No. I may not have fully understood why he'd been helping me, but he had been, and he'd done a lot. Surely that meant at least he wouldn't help Lu and Jackson hold me captive and torture me.

Every now and then, a small sound came from the warehouse. A chair scraping against the floor. The murmur of a voice. But not the sound of the door opening. Not yet.

Hours passed. The weight of the day pressed down on me, making my eyes want to close. I pinched my arms hard to stay awake. The candlelight drowned itself in wax, leaving me in near-pitch darkness.

I thought of Coby to keep my mind busy. Wondered if Dad would agree with everything I had done. Surely he would have made different choices, ones that would've left less of a mess. If he were still around, we would all still be together.

I let my mind wander to Brooks. The candy bar he'd left in the bed. To that day in the truck, to his teeth scraping against the skin of my neck, the weight of his body on top of mine. How he looked with his shirt off doing pushups, sweat shining in the candlelight. Sitting next to me, telling me he understood.

I'd miss him.

It had been awhile since I'd heard anything from the brigade. Hopefully they were fast asleep by now. I pushed the lingering image of Brooks out of my mind and crept to the edge of the bed.

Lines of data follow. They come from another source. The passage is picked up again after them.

/-! ## The datapath and the ROMs -/

/-- R64, R65, R66: addition, rotation and shift as arithmetic and bit by bit. That add32 is commutative and associative is what
R64 marks as derived from modular arithmetic; the bits of rotr are R65's definition in words, from which R65 derives its
pseudocode. -/
def Obligations.AddRotateAndShiftAreTheSpecs : Prop :=
  (∀ x y : Word, (add32 x y).toNat = (x.toNat + y.toNat) % 2 ^ 32 ∧ add32 x y = add32 y x) ∧
  (∀ x y z : Word, add32 (add32 x y) z = add32 x (add32 y z)) ∧
  (∀ (x : Word) (n i : Fin 32), (rotr x n.val).getLsbD i.val = x.getLsbD ((i.val + n.val) % 32)) ∧
  (∀ (x : Word) (n : Fin 32), (shr x n.val).toNat = x.toNat / 2 ^ n.val)

/-- R67, R68, R69, R70: the four sigma functions, whose formulas on words are read bit by bit with R65 and R66. -/
def Obligations.SigmaFunctionsBitByBit : Prop :=
  ∀ (x : Word) (i : Fin 32),
    let r := fun n => x.getLsbD ((i.val + n) % 32)
    (smallSigma0 x).getLsbD i.val = (r 7 ^^ r 18 ^^ x.getLsbD (i.val + 3)) ∧
    (smallSigma1 x).getLsbD i.val = (r 17 ^^ r 19 ^^ x.getLsbD (i.val + 10)) ∧
    (bigSigma0 x).getLsbD i.val = (r 2 ^^ r 13 ^^ r 22) ∧
    (bigSigma1 x).getLsbD i.val = (r 6 ^^ r 11 ^^ r 25)

/-- R71, R72: each bit of Ch is y's or z's as x's bit says; each bit of Maj is the majority; and their corner cases. Two of these
are marked derived in the spec: that the outer xor of Ch may be an or (R71), and that Maj is symmetric (R72). -/
def Obligations.ChooseAndMajorityBitByBit : Prop :=
  (∀ (x y z : Word) (i : Fin 32),
    (choose x y z).getLsbD i.val = (if x.getLsbD i.val = true then y.getLsbD i.val else z.getLsbD i.val) ∧
    ((majority x y z).getLsbD i.val = true ↔
      2 ≤ (x.getLsbD i.val).toNat + (y.getLsbD i.val).toNat + (z.getLsbD i.val).toNat)) ∧
  (∀ x y z : Word, choose 0xFFFFFFFF y z = y ∧ choose 0 y z = z ∧ choose x y y = y ∧
    choose x y z = (x &&& y) ||| (~~~x &&& z)) ∧
  (∀ x y z : Word, majority x x z = x ∧ majority 0xFFFFFFFF 0 z = z ∧
    majority x y z = majority y x z ∧ majority x y z = majority x z y)

/-- R73: K[j] = floor(cbrt(p_j * 2^96)) mod 2^32 for the first 64 primes p_j. R73 marks the values as derived from the source's
definition, and taking them as normative as its own decision. -/
def Obligations.RoundConstantsAreTheCubeRoots : Prop :=
  let primes : List Nat :=
    [2, 3, 5, 7, 11, 13, 17, 19, 23, 29, 31, 37, 41, 43, 47, 53, 59, 61, 67, 71, 73, 79, 83, 89, 97, 101, 103, 107, 109, 113,
     127, 131, 137, 139, 149, 151, 157, 163, 167, 173, 179, 181, 191, 193, 197, 199, 211, 223, 227, 229, 233, 239, 241, 251,
     257, 263, 269, 271, 277, 281, 283, 293, 307, 311]
  primes.length = 64 ∧ primes.Pairwise (· < ·) ∧ (∀ n, n < 312 → (n ∈ primes ↔ n.Prime)) ∧
  ∀ j : Fin 64, ∃ r : Nat, r ^ 3 ≤ primes.getD j.val 0 * 2 ^ 96 ∧ primes.getD j.val 0 * 2 ^ 96 < (r + 1) ^ 3 ∧
    romK j = BitVec.ofNat 32 r

/-- R17: the list of IV, which equals floor(sqrt(p * 2^64)) mod 2^32 for the first 8 primes. -/
def Obligations.InitialHashValueIsTheSquareRoots : Prop :=
  romIV = #v[0x6a09e667, 0xbb67ae85, 0x3c6ef372, 0xa54ff53a, 0x510e527f, 0x9b05688c, 0x1f83d9ab, 0x5be0cd19] ∧
  ∀ i : Fin 8, ∃ r : Nat,
    let p := ([2, 3, 5, 7, 11, 13, 17, 19] : List Nat).getD i.val 0
    r ^ 2 ≤ p * 2 ^ 64 ∧ p * 2 ^ 64 < (r + 1) ^ 2 ∧ romIV[i.val] = BitVec.ofNat 32 r

/-- 95_test_vectors.md V6 and E2: known answers of the block function. -/
def Obligations.BlockFunctionKnownAnswers : Prop :=
  compress romIV #v[0x61626380, 0, 0, 0, 0, 0, 0, 0, 0, 0, 0, 0, 0, 0, 0, 0x00000018] =
    #v[0xba7816bf, 0x8f01cfea, 0x414140de, 0x5dae2223, 0xb00361a3, 0x96177a9c, 0xb410ff61, 0xf20015ad] ∧
  compress romIV (Vector.replicate 16 0) =
    #v[0xda5698be, 0x17b9b469, 0x62335799, 0x779fbeca, 0x8ce5d491, 0xc0d26243, 0xbafef9ea, 0x1837a9d8]

/-! ## Several cores -/

/-- R36, R9, R111: a step of one core leaves every other core as it is, and steps of two cores can be taken in either order.
The number of cores is log 11. -/
def Obligations.CoresShareNoMutableState : Prop :=
  ∀ (p : Config.Platform) (x : System p) (k l : Fin p.numInstances), k ≠ l →
    (∀ y, System.step p k x = .next y → y[l.val] = x[l.val] ∧ step x[k.val] = .next y[k.val]) ∧
    (∀ y z, System.step p k x = .next y → System.step p l y = .next z →
      ∃ y', System.step p l x = .next y' ∧ System.step p k y' = .next z)

/-! ## The host's side -/

/-- R63, R77: the sixteen WRM of a block in any order give the same state as WRBLK's index order, with M the block and MMASK
full. The marks, equal too, are log 3. -/
def Obligations.BlockWordsInAnyOrderGiveTheSameState : Prop :=
  ∀ (s : State) (ws : Vector Word 16) (order : List (Fin 16)), s.phase = .idle → order.Perm (List.finRange 16) →
    ∃ t, runTurns (order.map fun i => hostTurn (encode (.wrm (BitVec.ofNat 4 i.val) ws[i.val]))) s = .next t ∧
      runTurns ((wrblk ws).map fun op => hostTurn op.command) s = .next t ∧
      t.m = ws ∧ t.mmask = 0xFFFF

/-- R62: lines and their encodings; an index out of range is refused. -/
def Obligations.AssemblerLinesEncodeAsTheSpecSays : Prop :=
  assembleLine ['W', 'R', 'M', ' ', '1', '5', ',', ' ', '0', 'x', '0', '0', '0', '0', '0', '0', '1', '8'] =
    .ok [⟨.issue (.wrm 15 0x00000018), none⟩] ∧
  (HostOp.issue (.wrm 15 0x00000018)).command = ⟨0x200F, 0x00000018⟩ ∧
  assembleLine ['R', 'D', 'H', ' ', '7', ' ', '-', '>', ' ', 'H', '7', ' ', ';', ' ', 'x'] =
    .ok [⟨.issue (.rdh 7), some ['H', '7']⟩] ∧
  assembleLine ['R', 'D', 'H', ' ', '8'] = .error .indexRange

/-- R92, R93: the padded message is the message, 0x80, z zeros and the 64-bit length; its length is 64 n; z is the source's
formula and the least number of zeros that makes a multiple of 64. The equality of the two forms of z, the number of blocks
(R93) and the length of the padded bytes (R92) are marked derived in the spec. For len >= 2^61, which R91 refuses, that the 8 bytes
are len * 8 modulo 2^64 is the model's choice (log 19). -/
def Obligations.PaddingIsTheSpecs : Prop :=
  ∀ m : List Byte,
    pad m = m ++ [0x80] ++ List.replicate (zeroCount m.length) 0 ++ bytesOf64 (BitVec.ofNat 64 (m.length * 8)) ∧
    (pad m).length = 64 * ((m.length + 8) / 64 + 1) ∧
    zeroCount m.length = (64 - (m.length + 9) % 64) % 64 ∧
    zeroCount m.length < 64 ∧ (m.length + 9 + zeroCount m.length) % 64 = 0 ∧
    (∀ z, (m.length + 9 + z) % 64 = 0 → zeroCount m.length ≤ z) ∧
    (messageBlocks m).length = (m.length + 8) / 64 + 1 ∧
    (m.length < 2 ^ 61 → ∃ b, (messageBlocks m).getLast? = some b ∧
      b[14].toNat * 2 ^ 32 + b[15].toNat = m.length * 8)

/-- R94: word k is the big-endian reading of bytes 4k to 4k+3, for every sequence of 4N bytes; word i of block b of a message
is word 16b + i of its packed padding. -/
def Obligations.PackingIsBigEndian : Prop :=
  (∀ (p : List Byte) (n : Nat), p.length = 4 * n →
    (pack p).length = n ∧
    ∀ k, k < n →
      ((pack p).getD k 0).toNat =
        (p.getD (4 * k) 0).toNat * 2 ^ 24 + (p.getD (4 * k + 1) 0).toNat * 2 ^ 16 +
          (p.getD (4 * k + 2) 0).toNat * 2 ^ 8 + (p.getD (4 * k + 3) 0).toNat) ∧
  (∀ (m : List Byte) (b : Nat) (i : Fin 16) (block : Vector Word 16), (messageBlocks m)[b]? = some block →
    (pack (pad m))[16 * b + i.val]? = some block[i.val])

/-- R96: the digest has 32 bytes, D[4i + k] = H[i][31 - 8k : 24 - 8k]. -/
def Obligations.SerialisationIsBigEndian : Prop :=
  ∀ hash : Vector Word 8,
    (serialize hash).length = 32 ∧
    ∀ (i : Fin 8) (k : Fin 4),
      (serialize hash).getD (4 * i.val + k.val) 0 = hash[i.val].extractLsb' (24 - 8 * k.val) 8

/-- 95_test_vectors.md E1, E2 (90_conflicts.md C1: the 64-digit value): the digests of the empty message and of "abc". -/
def Obligations.MessageDigestKnownAnswers : Prop :=
  messageHash [] = some
    [0xe3, 0xb0, 0xc4, 0x42, 0x98, 0xfc, 0x1c, 0x14, 0x9a, 0xfb, 0xf4, 0xc8, 0x99, 0x6f, 0xb9, 0x24,
     0x27, 0xae, 0x41, 0xe4, 0x64, 0x9b, 0x93, 0x4c, 0xa4, 0x95, 0x99, 0x1b, 0x78, 0x52, 0xb8, 0x55] ∧
  messageHash [0x61, 0x62, 0x63] = some
    [0xba, 0x78, 0x16, 0xbf, 0x8f, 0x01, 0xcf, 0xea, 0x41, 0x41, 0x40, 0xde, 0x5d, 0xae, 0x22, 0x23,
     0xb0, 0x03, 0x61, 0xa3, 0x96, 0x17, 0x7a, 0x9c, 0xb4, 0x10, 0xff, 0x61, 0xf2, 0x00, 0x15, 0xad]

/-- R91, R95, R99: a message of 2^61 bytes or more, and a buffer that cannot be allocated, fail before any transaction. For the
buffer R99 says before INIT; that it is before the first WAITIDLE too is R95's line order, where Pad stands above it. That the
allocation is an argument and that a driver which has ended makes no transaction are the model's choices (log 13). -/
def Obligations.HostRefusesBeforeAnyTransaction : Prop :=
  ∀ (m : List Byte) (canAllocate : Bool) (s : State),
    (2 ^ 61 ≤ m.length →
      messageHash m = none ∧ (Driver.start m canAllocate).status = .failed .tooLong ∧
      Rig.move .host ⟨Driver.start m canAllocate, s⟩ = .next ⟨Driver.start m canAllocate, s⟩) ∧
    (m.length < 2 ^ 61 →
      (Driver.start m false).status = .failed .allocation ∧
      Rig.move .host ⟨Driver.start m false, s⟩ = .next ⟨Driver.start m false, s⟩)

/-- R95, R98: whatever the interleaving of host and engine, and whatever good state the core starts in, the driver of R95 never
fails, nothing stops, and when it returns it returns Hash(m), as long as no reset falls. With resets: DriverUnderOneReset and
FairDriverEnds. The shape of the driver's moves is log 13; that an engine's move while idle changes nothing is log 5. -/
def Obligations.DriverReturnsOnlyTheMessageHash : Prop :=
  ∀ (m : List Byte) (s : State) (moves : List Agent), m.length < 2 ^ 61 → s.Inv → (∀ a ∈ moves, a ≠ .reset) →
    ∃ r, Rig.run moves ⟨Driver.start m true, s⟩ = .next r ∧
      (r.driver.status = .running ∨ ∃ d, r.driver.status = .returned d ∧ messageHash m = some d)

/-- R120, R95: with host and engine moving in turns, the driver returns. The shape of the driver's moves is log 13; that an
engine's move while idle changes nothing is log 5. -/
def Obligations.DriverReturnsUnderAlternatingMoves : Prop :=
  ∀ (m : List Byte) (s : State), m.length < 2 ^ 61 → s.Inv →
    ∃ n r d, Rig.run (List.replicate n [Agent.host, Agent.engine]).flatten ⟨Driver.start m true, s⟩ = .next r ∧
      r.driver.status = .returned d

/-- R95, R98, R114: a reset at any one point does not make the driver return a wrong digest: if it returns at all, it returns
Hash(m). HVALID = 0 makes the later COMPRESS or RDH set ERR, and the driver's checks see it. (A second reset could clear ERR
again; nothing is said of two.) That all moves complete takes in the engine's moves while idle, which R79 does not give: that such
a move changes nothing is log 5. The shape of the moves, resets among them, is log 13. Both are the model's choices. -/
def Obligations.DriverUnderOneReset : Prop :=
  ∀ (m : List Byte) (s : State) (moves : List Agent), m.length < 2 ^ 61 → s.Inv →
    moves.countP (fun a => decide (a = .reset)) ≤ 1 →
    ∃ r, Rig.run moves ⟨Driver.start m true, s⟩ = .next r ∧
      ∀ d, r.driver.status = .returned d → messageHash m = some d

/-- R120, R95: "So WAITIDLE terminates, and a host following" R95 "completes": along every infinite sequence of moves in which the
engine is weakly fair and the host goes on, the driver ends, whatever resets fall; and where none falls it returns. That the
engine is weakly fair is R120, and its form on infinite sequences, as well as that the host goes on as a hypothesis of its own, is
log 12 (the model's reading). That the run completes through the engine's moves while idle, which change nothing, is log 5, and the
shape of the moves, resets among them, is log 13: the model's choices. -/
def Obligations.FairDriverEnds : Prop :=
  ∀ (m : List Byte) (s : State) (moves : Nat → Agent), m.length < 2 ^ 61 → s.Inv →
    RigEngineFair moves ⟨Driver.start m true, s⟩ → HostGoesOn moves →
    ∃ n r, rigAlong moves ⟨Driver.start m true, s⟩ n = .next r ∧ r.driver.status ≠ .running ∧
      ((∀ k, moves k ≠ .reset) → ∃ d, r.driver.status = .returned d)

/-- R95, R96 with C6 of 90_conflicts.md ("The host drops the words after serialising them"): the return line gives Serialize(Hw)
and leaves no words, and along every list of moves, from the start of any Hash(m) or from any rig whose driver holds no words once
it has ended, a driver that has ended holds none. That one that fails drops them too, and the shape of the moves, are log 13: the
model's choices. -/
def Obligations.EndedDriverHoldsNoHashWords : Prop :=
  (∀ (hw : List Word) (rest : List DriverOp) (s : State),
    Rig.move .host ⟨⟨.ret :: rest, hw, .running⟩, s⟩ = .next ⟨⟨rest, [], .returned (hw.flatMap bytesOfWord)⟩, s⟩) ∧
  (∀ (m : List Byte) (canAllocate : Bool) (s : State) (moves : List Agent) (r : Rig),
    Rig.run moves ⟨Driver.start m canAllocate, s⟩ = .next r → r.driver.status ≠ .running → r.driver.hw = []) ∧
  (∀ (moves : List Agent) (q r : Rig), (q.driver.status ≠ .running → q.driver.hw = []) →
    Rig.run moves q = .next r → r.driver.status ≠ .running → r.driver.hw = [])
end

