/-! ### toPhase -/

@[simp] theorem State.toPhase_h (s : State) (p : Phase) : (s.toPhase p).h = s.h := rfl
@[simp] theorem State.toPhase_hvalid (s : State) (p : Phase) : (s.toPhase p).hvalid = s.hvalid := rfl
@[simp] theorem State.toPhase_m (s : State) (p : Phase) : (s.toPhase p).m = s.m := rfl
@[simp] theorem State.toPhase_mmask (s : State) (p : Phase) : (s.toPhase p).mmask = s.mmask := rfl
@[simp] theorem State.toPhase_w (s : State) (p : Phase) : (s.toPhase p).w = s.w := rfl
@[simp] theorem State.toPhase_v (s : State) (p : Phase) : (s.toPhase p).v = s.v := rfl
@[simp] theorem State.toPhase_j (s : State) (p : Phase) : (s.toPhase p).j = s.j := rfl
@[simp] theorem State.toPhase_phase (s : State) (p : Phase) : (s.toPhase p).phase = p := rfl
@[simp] theorem State.toPhase_err (s : State) (p : Phase) : (s.toPhase p).err = s.err := rfl
@[simp] theorem State.toPhase_bcnt (s : State) (p : Phase) : (s.toPhase p).bcnt = s.bcnt := rfl
@[simp] theorem State.toPhase_result (s : State) (p : Phase) : (s.toPhase p).result = s.result := rfl
@[simp] theorem State.toPhase_inputs (s : State) (p : Phase) : (s.toPhase p).inputs = s.inputs := rfl
@[simp] theorem State.toPhase_held (s : State) (p : Phase) : (s.toPhase p).held = s.held := rfl

/-! ### clearMask -/

@[simp] theorem State.clearMask_h (s : State) : (s.clearMask).h = s.h := rfl
@[simp] theorem State.clearMask_hvalid (s : State) : (s.clearMask).hvalid = s.hvalid := rfl
@[simp] theorem State.clearMask_m (s : State) : (s.clearMask).m = s.m := rfl
@[simp] theorem State.clearMask_mmask (s : State) : (s.clearMask).mmask = 0 := rfl
@[simp] theorem State.clearMask_w (s : State) : (s.clearMask).w = s.w := rfl
@[simp] theorem State.clearMask_v (s : State) : (s.clearMask).v = s.v := rfl
@[simp] theorem State.clearMask_j (s : State) : (s.clearMask).j = s.j := rfl
@[simp] theorem State.clearMask_phase (s : State) : (s.clearMask).phase = s.phase := rfl
@[simp] theorem State.clearMask_err (s : State) : (s.clearMask).err = s.err := rfl
@[simp] theorem State.clearMask_bcnt (s : State) : (s.clearMask).bcnt = s.bcnt := rfl
@[simp] theorem State.clearMask_result (s : State) : (s.clearMask).result = s.result := rfl
@[simp] theorem State.clearMask_inputs (s : State) : (s.clearMask).inputs = s.inputs := rfl
@[simp] theorem State.clearMask_held (s : State) : (s.clearMask).held = s.held := rfl
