-- ==== Sys2Proof/Laws/Driver.lean ====
section
/-! SUPPORT. What a move of a host and its core can do, said once, and runs of moves one move at a time. -/

namespace Sys2Proof.Machine

open Sys2Proof

@[simp] theorem Driver.finish_todo (d : Driver) (e : DriverStatus) : (d.finish e).todo = d.todo := rfl
@[simp] theorem Driver.finish_hw (d : Driver) (e : DriverStatus) : (d.finish e).hw = [] := rfl
@[simp] theorem Driver.finish_status (d : Driver) (e : DriverStatus) : (d.finish e).status = e := rfl

/-- A move of the core alone answers next exactly through the core's turn. -/
theorem moveCore_next {r r' : Rig} {t : Turn} {k : State → Rig} (h : r.moveCore t k = .next r') :
    ∃ s, takeTurn t r.core = .next s ∧ r' = k s := by
  unfold Rig.moveCore at h
  split at h
  · next s hs => injection h with h; exact ⟨s, hs, h.symm⟩
  · simp at h
  · simp at h

/-- R48, R95, R114: what a move that answers next did: the engine's step, a reset of the core, nothing (a driver that has ended,
or has no line left), a line of the driver with its transaction, or its return. -/
theorem move_next {a : Agent} {r r' : Rig} (h : r.move a = .next r') :
    (a = .engine ∧ ∃ s, engineStep r.core = .next s ∧ r' = ⟨r.driver, s⟩) ∨
    (a = .reset ∧ r' = ⟨r.driver, r.core.resetNow⟩) ∨
    (a = .host ∧ (r.driver.status ≠ .running ∨ r.driver.todo = []) ∧ r' = r) ∨
    (a = .host ∧ r.driver.status = .running ∧ ∃ op rest, r.driver.todo = op :: rest ∧
      ((∃ c s, op.command = some c ∧ transact c r.core = .next s ∧ r' = ⟨r.driver.observe op rest s.result, s⟩) ∨
       (op.command = none ∧ r' = ⟨r.driver.observe op rest 0, r.core⟩))) := by
  cases a with
  | engine =>
    obtain ⟨s, hs, rfl⟩ := moveCore_next h
    exact .inl ⟨rfl, s, hs, rfl⟩
  | reset =>
    injection h with h
    exact .inr (.inl ⟨rfl, h.symm⟩)
  | host =>
    simp only [Rig.move, Rig.hostMove] at h
    split at h
    · next op rest hst htodo =>
      refine .inr (.inr (.inr ⟨rfl, hst, op, rest, htodo, ?_⟩))
      split at h
      · next c hc =>
        obtain ⟨s, hs, rfl⟩ := moveCore_next h
        exact .inl ⟨c, s, hc, hs, rfl⟩
      · next hc => injection h with h; exact .inr ⟨hc, h.symm⟩
    · next hno =>
      injection h with h
      refine .inr (.inr (.inl ⟨rfl, ?_, h.symm⟩))
      cases htodo : r.driver.todo with
      | nil => exact .inr rfl
      | cons op rest => exact .inl fun hst => hno op rest hst htodo

@[simp] theorem Rig.run_nil (r : Rig) : Rig.run [] r = .next r := rfl

theorem Rig.run_cons_next {a : Agent} {as : List Agent} {r r' : Rig} (h : r.move a = .next r') :
    Rig.run (a :: as) r = Rig.run as r' := by simp [Rig.run, h]

/-- A list of moves answers next exactly through the states between. -/
theorem Rig.run_append_next {as bs : List Agent} {r r' : Rig} (h : Rig.run as r = .next r') :
    Rig.run (as ++ bs) r = Rig.run bs r' := by
  induction as generalizing r with
  | nil => injection h with h; simp [h]
  | cons a as ih =>
    unfold Rig.run at h
    split at h
    · next r1 h1 => rw [List.cons_append, Rig.run_cons_next h1]; exact ih h
    · simp at h
    · simp at h

/-- The run along an infinite sequence of moves, one move at a time. -/
@[simp] theorem rigAlong_zero (moves : Nat → Agent) (r : Rig) : rigAlong moves r 0 = .next r := rfl

theorem rigAlong_succ {moves : Nat → Agent} {r t : Rig} {n : Nat} (h : rigAlong moves r n = .next t) :
    rigAlong moves r (n + 1) = Rig.run [moves n] t := by
  simp only [rigAlong, List.range_succ, List.map_append, List.map_cons, List.map_nil] at *
  exact Rig.run_append_next h

end Sys2Proof.Machine
end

The rain still drummed a light rhythm on the warehouse's roof. Not as loud as I would've liked. Every noise I made seemed a thousand times louder than usual. The rustling of the sheets was deafening, the squeak of the mattress like a scream in the silence. I paused, holding my breath, gripping my gun, and listened. Nothing.

I slipped into my boots. My backpack was right where I left it, next to the bed. I slung it on and tiptoed to the edge of the curtain. Pinching the edge of the curtain between my forefinger and thumb, I slowly peeled it back. The rungs that attached the curtain to the piping rattled, and I froze.

I could barely make out the shape of Brooks, sleeping in his overstuffed recliner. He didn't move. I said a silent goodbye to him and stepped around the curtain. Thankfully, it didn't make another sound.

One step at a time. If I hurried, everything could be ruined. My back to the wall, I crept to the side door, praying it would be unlocked, not taking my eyes off Brooks.

When my hand found the cold metal doorknob, I let out my breath. Palm slick with sweat, I stepped outside and had to stop myself from breaking into a noisy run. The rain had slowed to a misting, the air heavy. That wouldn't give me much noise cover.

The truck was parked fifty feet from the fence. I ducked through the hole in the fence and broke into a jog, my backpack bumping against my back. I reached the truck in seconds.

It felt so good to be in a familiar place. I jammed the key into the ignition and turned it. The headlights flickered on and off and the engine made this awful screeching sound, but it wouldn't crank. I tried again. Nothing.

My heart thrummed an irregular rhythm, one moment racing and the next skipping beats.

I got out, popped the hood and stared at the engine. I might have been staring at the cavity of a man's chest, laid open for heart surgery. I knew nothing about cars. Dad had tried to teach me the mechanics more than once, but I was no good at it.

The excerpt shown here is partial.